Sometimes, very rarely, an individual will have what they call "genius" and his or her ideas are especially good or inspired.
One of my guy friends had the nerve to say, "Oh come on, it's not that bad. If dudes had periods we wouldn't be complaining."

I don't know if I had blood pouring out of my dick I might be complaining.
I mean, it has never happened (and I hope it never does) but if it did I'd at least be a little concerned.
"YOU KNOW WHAT MOTHERFUCKER? IF MEN HAD PERIODS THE SUICIDE RATE WOULD SKYROCKET OUT OF YOUR ASSES BECAUSE NONE OF YOU WORTHLESS PIECE OF SHIT DIPFUCKS

All right settle down, Christ.
Are you sure you're not a girl?

Speaking of mothers mine mentioned to someone in the family, someone who suddenly seems to give a shit about my mom enough to go over her house and talk to her, that I liked girls.

Well I think after reading this we all know she is horrifically mistaken.
Now, I've made no effort to conceal my sexuality from anyone. Be it family or friends. I don't feel I owe anyone a "coming out" speech.

Nor should anyone require one to figure you out. It's like asking if that four-legged animal over there licking his balls is a dog. You just kind of understand what it is intrinsically.
I have inhaled Twilight. I have consumed New Moon. I have absorbed Eclipse. And now, I have tamed the ravenous beast known only as....Breaking Dawn.

All right, bro. You're gay, not a 16 year old girl.

The question is not did you read, but did you convert?

Convert to what, Twilight cult?
I remember back in the good old days when vampires were creepy leeches who needed killing.
Has Dawn really broken? Yes, Dawn broke. Dawn broke so hard that Chuck Norris is somewhere in Texas

Chuck Norris joke avert your gaze!
Whew. Here's how Chuck Norris jokes work, you unfunny cunts: they're like Medusa. Anyone who reads one immediately has their sense of humor turned to stone and they can never laugh at another joke again because the weight of the unfunny, internet meme-generated bullshit will always be there.
The Dream: To become a published Author. How's it looking? With the current trend in the Young Adult market, I feel like my trilogy has no place in it. Despite technically being YA. A lot of my writer friends feel the same way about their stories.

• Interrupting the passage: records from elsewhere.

-- ==== Sys2Proof/Tests/Slice0.lean ====
section
/-! SUPPORT. Tests of the model on values taken from the spec's worked vectors (spec/95_test_vectors.md, whose ids are in the
names) or worked out by hand from a rule, and for every statement with hypotheses a state that meets them. -/

namespace Sys2Proof.Tests

open Sys2Proof.Machine

set_option maxRecDepth 100000

/-! ### Well-formedness: a width that NB cannot hold is refused (R96) -/

theorem test_illformed_pack32 : Instr.wellFormed (.pack32 128) = false := by decide
theorem test_illformed_pack64 : Instr.wellFormed (.pack64 128) = false := by decide
theorem test_illformed_unpack32 : Instr.wellFormed (.unpack32 128) = false := by decide
theorem test_illformed_unpack64 : Instr.wellFormed (.unpack64 128) = false := by decide
theorem test_illformed_dpack32 : Instr.wellFormed (.dpack32 128) = false := by decide
theorem test_illformed_dpack64 : Instr.wellFormed (.dpack64 128) = false := by decide
theorem test_illformed_dunpack32 : Instr.wellFormed (.dunpack32 128) = false := by decide
theorem test_illformed_dunpack64 : Instr.wellFormed (.dunpack64 128) = false := by decide
theorem test_wellformed_127 : Instr.wellFormed (.pack32 127) = true ∧ ¬(Instr.pack32 128).WellFormed := by decide

/-! ### Decoding: words written out from the fields of R91 and the rows of R93 -/

theorem test_decode_pack32 : decode 0b000000001_0000100_0000000_0_00000001 = .error .reservedBits ∧
    decode 0b000000000_0000100_0000000_0_00000001 = .ok (.pack32 4) := by decide
theorem test_decode_pack64 : decode 0b000000000_0100001_0000000_1_00000001 = .ok (.pack64 33) := by decide
theorem test_decode_unpack32 : decode 0b000000000_0000001_0000000_0_00000010 = .ok (.unpack32 1) := by decide
theorem test_decode_unpack64 : decode 0b000000000_1000000_0000000_1_00000010 = .ok (.unpack64 64) := by decide
theorem test_decode_dpack32 : decode 0b000000000_0000001_0000000_0_00000011 = .ok (.dpack32 1) := by decide
theorem test_decode_dpack64 : decode 0b000000000_0000000_0000000_1_00000011 = .ok (.dpack64 0) := by decide
theorem test_decode_dunpack32 : decode 0b000000000_1111111_0000000_0_00000100 = .ok (.dunpack32 127) := by decide
theorem test_decode_dunpack64 : decode 0b000000000_1000000_0000000_1_00000100 = .ok (.dunpack64 64) := by decide
theorem test_decode_packints32 : decode 0b0000000_0_00010000 = .ok .packints32 := by decide
theorem test_decode_packints64 : decode 0b0000000_1_00010000 = .ok .packints64 := by decide
theorem test_decode_dpackints32 : decode 0b0000000_0_00010001 = .ok .dpackints32 := by decide
theorem test_decode_dpackints64 : decode 0b0000000_1_00010001 = .ok .dpackints64 := by decide
theorem test_decode_unpackints32 : decode 0b0000000_0_00010010 = .ok .unpackints32 := by decide
theorem test_decode_unpackints64 : decode 0b0000000_1_00010010 = .ok .unpackints64 := by decide
theorem test_decode_serialize : decode 0b0000000_0_00100000 = .ok .serialize := by decide
theorem test_decode_deserialize : decode 0b0000000_0_00100001 = .ok .deserialize := by decide

/-- Vectors X1 to X6: words that match no row, each refused by name. -/
theorem test_decode_rejects : decode 0 = .error .unknownOpcode ∧ decode 0x5 = .error .unknownOpcode ∧
    decode 0x120 = .error .wordSizeNotZero ∧ decode 0x10010 = .error .widthNotZero ∧
    decode 0x100040001 = .error .reservedHigh ∧ decode 0x201 = .error .reservedBits := by decide

theorem test_decodeTableWord : decodeTableWord 64 0x00400104 = some (.dunpack64 64) ∧ decodeTableWord 64 0 = none := by decide

/-! ### One command on a small state -/

/-- The command word `c` issued with the windows and the seed given, on the launch platform with the memory `m`. -/
def issued (c : Word) (src srcLen dst dstLen : Nat) (m : Memory) (lo hi : Word) : State :=
  issue c { State.reset with
    srcAddr := BitVec.ofNat 64 src, srcLen := BitVec.ofNat 64 srcLen
    dstAddr := BitVec.ofNat 64 dst, dstLen := BitVec.ofNat 64 dstLen
    mem := m, seedLo := lo, seedHi := hi }

/-- The state after one step. -/
def stepped (s : State) : State := nextOr s (step s)

/-- The state after the command, as `exec` gives it. -/
def done (i : Instr) (s : State) : State := nextOr s (exec i s)

/-- [3, 1, 4, 1, 5, 9, 2, 6] as 32-bit elements at 0x1000 (spec/95 section 1.1). -/
def eight : Memory :=
  [(0x1000, 3), (0x1004, 1), (0x1008, 4), (0x100C, 1), (0x1010, 5), (0x1014, 9), (0x1018, 2), (0x101C, 6)]

/-- The image of section 1.1 (vector E1) at 0x1000. -/
def imageE1 : Memory :=
  [(0x1000, 8), (0x1004, 0x20), (0x1008, 1), (0x1010, 4), (0x1020, 0x13), (0x1021, 0x14), (0x1022, 0x95), (0x1023, 0x62)]

/-- The wire bytes of the same container (vector S1) at 0x1000. -/
def wireS1 : Memory :=
  [(0x1000, 8), (0x1004, 0x20), (0x1006, 1), (0x100A, 4), (0x100B, 0x40), (0x100F, 0x13), (0x1010, 0x14), (0x1011, 0x95),
    (0x1012, 0x62)]

/-- K5. -/
theorem test_pack32_K5 : (stepped (issued 0x00040001 0x1000 512 0x8000 0x2000 eight 0 0)).mem.readBytes 0x8000 5 =
    [0x13, 0x14, 0x95, 0x62, 0] ∧ (stepped (issued 0x00040001 0x1000 512 0x8000 0x2000 eight 0 0)).resLen = 64 := by decide

/-- K15: the low 4 bits are kept. -/
theorem test_pack32_K15 : (stepped (issued 0x00040001 0x1000 512 0x8000 0x2000 [(0x1000, 0x1F)] 0 0)).mem.readBytes 0x8000 2 =
    [0x0F, 0] := by decide

/-- K12. -/
theorem test_pack64_K12 : (stepped (issued 0x00210101 0x1000 1024 0x8000 0x2000
    [(0x1000, 0xFF), (0x1001, 0xFF), (0x1002, 0xFF), (0x1003, 0xFF), (0x1004, 1), (0x1008, 1)] 0 0)).mem.readBytes 0x8000 6 =
    [0xFF, 0xFF, 0xFF, 0xFF, 3, 0] := by decide

/-- K5, unpacked. -/
theorem test_unpack32_K5 : arrayAt .w32 (stepped (issued 0x00040002 0x1000 64 0x8000 0x2000
    [(0x1000, 0x13), (0x1001, 0x14), (0x1002, 0x95), (0x1003, 0x62)] 0 0)).mem 0x8000 9 = [3, 1, 4, 1, 5, 9, 2, 6, 0] := by decide

/-- K12, unpacked. -/
theorem test_unpack64_K12 : arrayAt .w64 (stepped (issued 0x00210102 0x1000 528 0x8000 0x2000
    [(0x1000, 0xFF), (0x1001, 0xFF), (0x1002, 0xFF), (0x1003, 0xFF), (0x1004, 3)] 0 0)).mem 0x8000 3 =
    [2 ^ 33 - 1, 1, 0] := by decide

I can't imagine reading an entire book written by you. I'm only three entries into your blog and I almost have a headache already.
Are they YA? Yes. Is it urban fantasy? Yes. Is it in a high school setting? Yes. Is there romance? Yes. Is it between a really really super hot guy and a beautiful but plain girl who's the quiet outcast? Um...no.

And therein lies the rub.

Remember when books could be about things and when you read them you didn't want to die?
I miss that.
Oh apparently this is a girl. She's a lesbian.
Jack the lesbian.
Man the internet is hard to figure out.
Well I guess all guys with blogs aren't gay when they're actually women.

I would like to take a moment to talk about a writer's constant companion: The Muse.

Oh fuck me.

Every writer has a muse, they have one form or another.

Oh is that right?

Each are unique to different people.

How the fuck is it Homer, Virgil, Dante, John Milton and Dan Brown all invoke the same muse and yet all of you assholes need your own muse now?
They're the only employee we have that will work when they want to, constantly argue about which story to write first, and will frequently walk off the job when we really need them the most.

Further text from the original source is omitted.